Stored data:
'''
theorem witness_EpochsAdvance :
    Can .mov wMark (fun s st => opc wMark = 0x02 ∧ sub wMark = 1 ∧ fld wMark 0 32 = (st.epoch + 1).toNat ∧
      ((s.part 1).run.bindingEpoch - (st.epoch + 1)).toNat < 2 ^ 31) (f := epochs 1) ∧
    Can .mov wMark (fun s st => 2 ^ 31 ≤ ((s.part 1).run.bindingEpoch - (st.epoch + 1)).toNat) ∧
    Can .ctl wEpoch (fun s _ => sub wEpoch = 0 ∧ isLeader (sid .ctl) = true ∧
      fld wEpoch 0 32 = ((s.part 1).run.bindingEpoch + 1).toNat ∧ (s.part 1).snap.arm = false ∧
      (s.part 1).recd.replay = false ∧ (s.part 1).run.moves = [] ∧ (∀ c, (s.col c).chCopy = []) ∧ Claims.NoneWaits s ∧
      ∀ x ∈ (s.part 1).run.streams, x.sid ≠ sid .ctl → x.halted = false →
        (x.epoch - (s.part 1).run.bindingEpoch).toNat < 2 ^ 31) := by
  refine ⟨can (by decide +kernel) (by decide +kernel), can (by decide +kernel) (by decide +kernel),
    can (by decide +kernel) (show _ ∧ _ from ⟨rfl, by decide +kernel, by decide +kernel, by decide +kernel, by decide +kernel,
      by decide +kernel, no_copies (by decide +kernel), none_waits (by decide +kernel) (by decide +kernel), by decide +kernel⟩)⟩

def wHalt : InsnWord := word [(120, 4)]
def wTrap : InsnWord := word [(120, 5), (0, 0xFFFFFFFF)]
def other (halted : Bool) (p : Part) : Part := { p with run := { p.run with
  streams := [{ sid := sid .vx, rank := 0, queue := 6, image := [wNop], halted := halted }] } }

theorem witness_HaltAndTrapEndStreams :
    Can .mov wHalt (fun s _ => opc wHalt = 0x04 ∧ (s.part 1).recd.trace = false ∧
      (s.part 1).run.streams.all (fun x => x.sid == sid .mov || x.halted) = true) (f := other true) ∧
    Can .mov wHalt (fun s _ => (s.part 1).recd.trace = false ∧
      (s.part 1).run.streams.all (fun x => x.sid == sid .mov || x.halted) = false) (f := other false) ∧
    Can .mov wTrap (fun _ _ => opc wTrap = 0x05) := by
  and_intros <;> exact can (by decide +kernel) (by decide +kernel)

def wBad : InsnWord := word [(120, 0x7F)]
def wPair : InsnWord := word [(120, 0x18), (48, 1), (8, 4), (4, 4)]
def overrun (s : State) : State := { s with queues := [(5, { s.queue 5 with log2 := 0, head := 1, tail := 2, res := false })] }

theorem witness_ProgramFaultsAreRaised :
    (let s := at' id id id (sid .mov) wBad
     let st := strm id (sid .mov) wBad
     s.wf = true ∧ stream s (sid .mov) = some st ∧ (s.part 1).load.state = .running ∧ st.halted = false ∧ st.stopped = false ∧
     frozen s 1 = false ∧ (s.queue st.queue).headWord s = some wBad ∧ illegal (sid .mov) wBad = some 1) ∧
    Can .mov (wLoop 0) (fun s st => (s.queue st.queue).res = false) (h := overrun) ∧
    Can .mov wMark (fun s st => fld wMark 0 32 ≠ (st.epoch + 1).toNat ∧
      ((s.part 1).run.bindingEpoch - (st.epoch + 1)).toNat < 2 ^ 31) (f := epochs 9) (g := fun st => { st with epoch := 1 }) ∧
    Can .cell0 wPair (fun s st => opc wPair = 0x18 ∧ pairOf (fld wPair 8 4) (fld wPair 4 4) = none ∧
      borrowed (s.part 1).run { own := 0, lq := 0, j := cellNo st } = false) := by
  refine ⟨by decide +kernel, ?_⟩
  and_intros <;> exact can (by decide +kernel) (by decide +kernel)

def wStrikeDep : InsnWord := word [(127, 1), (120, 1), (111, 1)]
def wStrikeLate : InsnWord := word [(127, 1), (120, 1), (64, 0x100000)]
def wFence : InsnWord := word [(110, 1)]
/-- An operation of partition 1 in flight, becoming visible at `vis`. -/
def op (t : StreamId) (w : InsnWord) (pend : List Wr) : Op := {
  id := 1, sid := t, word := w, qpos := 0, issue := 0, vis := 0x100, unit := 0, rd := [], wr := [], pend := pend, wait := .none,
  want := 0, cause := .dram, passes := none, coll := none, stallFrom := none, expired := false, known := [], deferred := false }
def flying (o : Op) (p : Part) : Part := { p with run := { p.run with ops := [o], nextOp := 2 } }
'''
REQUIRED WORK: Return a copy of each line in the entries that contains "with".

ANSWER FOR THE TASK:
def other (halted : Bool) (p : Part) : Part := { p with run := { p.run with
def overrun (s : State) : State := { s with queues := [(5, { s.queue 5 with log2 := 0, head := 1, tail := 2, res := false })] }
      ((s.part 1).run.bindingEpoch - (st.epoch + 1)).toNat < 2 ^ 31) (f := epochs 9) (g := fun st => { st with epoch := 1 }) ∧
def flying (o : Op) (p : Part) : Part := { p with run := { p.run with ops := [o], nextOp := 2 } }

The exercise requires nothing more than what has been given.